Ice packs - never worked for me, just melts and so no effect in a 125g.
Chiller - I have 'em on all my tanks 'cause of 2009's heat wave.
Future thoughts....
I use these
Lifegard Aquatics Lifegard Big Digital Alert Thermometer
Good luck,
Greg


----------



## Gregzz4 (Jun 25, 2010)

Right, Aww raised a much more important point.
Aerate your water heavily.
Power heads and canister outlets to turbulate the surface. Air stones if they are all you have. And leave your lids open a bit if you can so the air in the tank is fresh from the room. Not just tank air.
I use power heads with the air injection so the air in the tank is never stale.
You must heavily oxygenate the water @ that hi temp.
Also, you gotta check your params. Make sure your ammo, nititrates and nitrates are good. Plus your PH. If something is hi you'll have to do a w/c and use some Mildly cooler water ( 1-2 degrees ) to help with the temp.
Params and Oxygen are critical right now.
Good Luck,
Greg


----------



## nikkib197 (May 3, 2010)

what kind of heater was it?
If it was a marina stealth heater petsmart will give you store credit for it, if you bring it in.


----------



## richbcca (Apr 21, 2010)

500g. It was one of the cheaper 1000w titanium heater.


----------



## nikkib197 (May 3, 2010)

too bad. and sorry about your fish, at least the glass didn't break. 


richbcca said:


> 500g. It was one of the cheaper 1000w titanium heater.


----------



## Gregzz4 (Jun 25, 2010)

500 Gallons?
OMG, that's gonna take some time to cool down 
As I said earlier, you're gonna have to do it gradually or you will shock your fish.
Obviously you can't do it with small water changes as it'll take you all night and the next 2 days non-stop.
And putting buckets outside will not do either.
All I can suggest is you but some dry ice and float it in some safe bags.
Buy a monitor and consider a chiller.
Good luck my huge tank friend
Don't forget our suggestions to heavily turbulate the surface for aeration.
Greg


----------



## charles (Apr 21, 2010)

Richard, put some ice in the tank. Even you do that, you are not lower the temperature fast enough to stress the fish.

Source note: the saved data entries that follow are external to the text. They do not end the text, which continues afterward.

theorem keepsDirty_markPage (s : State) (q : PageId) : keepsDirty s (s.markPage q) := fun x hx => by
  by_cases e : x = q
  · rw [e]
    exact markPage_isDirty s q
  · simpa only [isDirty, State.markPage, modPage_other _ _ _ _ e] using hx

theorem keepsDirty_applyLine (s : State) (l : LineId) (new : Bytes) (tag : Byte) : keepsDirty s (s.applyLine l new tag) :=
  keepsDirty_trans (keepsDirty_de (by simp)) (keepsDirty_markPage _ (linePage l))

theorem keepsDirty_applyCal (s : State) (l : LineId) (new : Bytes) (tag : Byte) : keepsDirty s (s.applyCal l new tag) :=
  keepsDirty_trans (keepsDirty_de (by simp)) (keepsDirty_markPage _ (linePage l))

theorem keepsDirty_appliedTo (s : State) (o : Owner) : keepsDirty s (s.appliedTo o) := by
  simp only [State.appliedTo]
  split
  · exact keepsDirty_trans (keepsDirty_de (by simp)) (keepsDirty_markPage _ partPage)
  · exact fun _ h => h

theorem keepsDirty_transfer (s : State) (l : LineId) : keepsDirty s (s.transfer l) := by
  have line : keepsDirty s (s.transferLine l) := by
    simp only [State.transferLine]
    split
    · exact fun _ h => h
    · exact keepsDirty_trans (keepsDirty_applyLine s l _ _) (keepsDirty_appliedTo _ _)
  have cal (v : State) : keepsDirty v (v.transferCal l) := by
    simp only [State.transferCal]
    split
    · exact fun _ h => h
    · exact keepsDirty_trans (keepsDirty_applyCal v l _ _) (keepsDirty_appliedTo _ _)
  exact keepsDirty_trans line (cal _)

theorem keepsDirty_cycleStart (s : State) (l : LineId) : keepsDirty s (s.cycleStart l) :=
  keepsDirty_trans (keepsDirty_transfer s l) (keepsDirty_de rfl)

theorem keepsDirty_shutdownEntry (s : State) (l : LineId) (c : Cause) : keepsDirty s (s.shutdownEntry l c) := by
  simp only [State.shutdownEntry]
  generalize hb : ((s.modLs l fun q => q.shutdown c (s.coilHiHolds l) (s.tripHolds l)).modSru l (·.abandon)).raise
    .lineShutdown (.line l) c.code = b
  have first : keepsDirty s b := by
    rw [← hb]
    exact keepsDirty_de (by simp)
  have rest (v : State) : keepsDirty v ((((v.countAttempt l).reexamTimer l).modSru l (·.rest)).reportLineState l) :=
    keepsDirty_trans (keepsDirty_de (by simp)) (keepsDirty_markPage _ (linePage l))
  exact keepsDirty_trans first (keepsDirty_trans (keepsDirty_transfer b l) (rest _))

theorem keepsDirty_actSources (s : State) (l : LineId) : keepsDirty s (s.actSources l) := by
  have used (c : Cause) : keepsDirty s (s.usedFree.shutdownEntry l c) := keepsDirty_shutdownEntry s.usedFree l c
  simp only [State.actSources]
  split
  · split
    · exact fun _ h => h
    · exact keepsDirty_shutdownEntry s l .coilHi
    · exact keepsDirty_shutdownEntry s l .trip
    · exact used _
  · exact fun _ h => h

/-- Settles O11: the profile, the next cycle, and a source that holds shuts the line down. -/
theorem runningCycleYieldsProfile : Obligations.RunningCycleYieldsProfile := by
  intro l coilLo s c ha r hp running producing hc
  have acts := yielding_acts (coilLo := coilLo) hp (.inl running) producing
  obtain ⟨g, h⟩ := yielded_produce coilLo hc
  generalize (s.windowsDone l coilLo).produce l = w at *
  have acts' : effectOf (.phaseEnd l coilLo) s = (w.cycleStart l).actSources l := by
    rw [acts, State.afterCycle, h.ls, running]
  obtain ⟨start, record, zones, movedW, kept, ls, sru, gzu⟩ :=
    cycleStart_from h.cu h.clock h.status (yielded_kept h) (by rw [h.ls, running]; simp)
  have frame' := lineFrame_cycleStart l w
  have uDirty := keepsDirty_cycleStart w l
  generalize w.cycleStart l = u at *
  have frame := lineFrame_trans frame' (lineFrame_actSources l u)
  have answer := act_kept ha r (effectOf (.phaseEnd l coilLo)) (by rw [acts', frame.mp, h.mp])
  rw [acts'] at answer
  have uLs : u.ls l = { s.ls l with
      state := .running, phase := some .leadGap, phaseTimer := some 0, bridge := Bridge.allOff
      lengths := some (liveLengths u l), producing := true, profileSincePriming := true, attempts := 0 } := by
    rw [ls, h.ls, ← running]
    simp [running]
  have trip : tripKept s u l := by rw [tripKept, uLs]; exact ⟨rfl, rfl⟩
  have driven : (u.ls l).state.driven = true := by rw [uLs]; rfl
  obtain ⟨-, -, -, -, params, moved⟩ := id start
  have quietNow_iff := quietLine_iff moved (frame'.coilHi.trans h.coilHi) trip
  obtain ⟨grid, still⟩ := actSources_grid (transferred_pending moved) driven
  obtain ⟨record', -, kept'⟩ := actSources_follows driven moved
  obtain ⟨-, zones', -⟩ := actSources_follows driven movedW
  have shut (noisy : ¬quietLine s l) : shutAtStart
      { s.ls l with producing := true, profileSincePriming := true, attempts := 0 } s (u.actSources l) l := by
    refine shutAtStart_of params moved trip (keepsRecords_trans (yielded_kept h) (keepsRecords_mono (fun _ _ => trivial) kept)) ?_
      driven fun e => noisy (quietNow_iff.mpr e)
    rw [uLs]
    exact ⟨rfl, rfl, rfl, rfl, rfl, rfl⟩
  have sruShut (noisy : ¬quietLine s l) : (u.actSources l).sru l = _ :=
    (actSources_line (transferred_pending moved) driven fun e => noisy (quietNow_iff.mpr e)).1
  have quiet (q : quietLine s l) : u.actSources l = u := actSources_quiet (quietNow_iff.mp q)
  have uSru : u.sru l = { (s.sru l).afterProfile c with params := (u.sru l).params } := by rw [sru, h.sru]
  generalize ht : u.actSources l = t at *
  have final : cycleProfile s l c = (s.sru l).formProfile c l false := by rw [cycleProfile, running]; rfl
  obtain ⟨de, otherQueues, queue⟩ := yielded_de h frame
  have keptAll : keepsRecords (fun k => transferKind k ∨ shutdownKind k) w t :=
    keepsRecords_trans (keepsRecords_mono (fun _ e => .inl e) kept) (keepsRecords_mono (fun _ e => .inr e) kept')
  obtain ⟨joins, last, taken⟩ := yielded_taken h keptAll (by rintro ((e | e) | e | e) <;> cases e)
    (by rintro ((e | e) | e | e) <;> cases e) queue (grid.trans (by rw [gzu])) (still.trans (by rw [gzu])) (zones' zones)
  have profile := h.profile
  rw [final] at taken profile
  have tSru : (t.sru l).sequence = (s.sru l).sequence + 1 ∧ (t.sru l).halvesP = none := by
    by_cases q : quietLine s l
    · rw [quiet q, uSru]
      exact ⟨rfl, rfl⟩
    · rw [sruShut q, uSru]
      exact ⟨rfl, rfl⟩
  have dirty : isDirty t (linePage l) := by
    rw [← ht]
    exact keepsDirty_actSources u l _ (uDirty _ h.dirty)
  refine ⟨_, answer, fun q => ?_, fun q => ⟨shut q, ?_⟩, tSru.1, tSru.2, deKeptButStatus_markChanged de s, otherQueues,
    ⟨g, joins, last, profile, by rw [profile]; rfl, by rw [profile]; rfl, taken⟩, record' record, markChanged_isDirty dirty,
    otherLinesKept_trans h.others frame.others, frame.mp.trans h.mp, frame.wu.trans h.wu⟩
  · have same := quiet q
    refine ⟨?_, ?_, ?_, ?_, ?_, ?_⟩
    · rw [markChanged_ls, same, uLs]
    · rw [same]
      exact start
    · rw [markChanged_ls, same, uLs]
    · rw [markChanged_ls, same, uLs]
    · rw [markChanged_ls, same, uLs]
    · rw [markChanged_sru, same]
      exact uSru
  · rw [markChanged_sru, sruShut q, uSru]
    rfl

end Sys2Proof.Machine
end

Use a powerhead aim it to the surface. Don't use a heater. I don't think you need it. My room temperature is at 76F


----------



## tang daddy (Apr 21, 2010)

If I am not mistaken the 1000w titanium heater runs on a controller??

If this is the case was it the controller that malfunctioned?
Because the controller tells the heater when to switch on or off.

I would be curious as I run a titanium heater on my reef aswell, it's controlled by my chiller tho!

Good luck and sorry about your dat. Also probally got the temp down by now but if you leave the tank unheated it would cool itself down to room temp in 4 hrs especially if you have a powerhead blowing at the surface.


----------



## seanyuki (Apr 22, 2010)

I also lost a tank of wild discus yesterday due to the Ehiem heater malfunctioned and the the water temperature went up to 40 Celsius


----------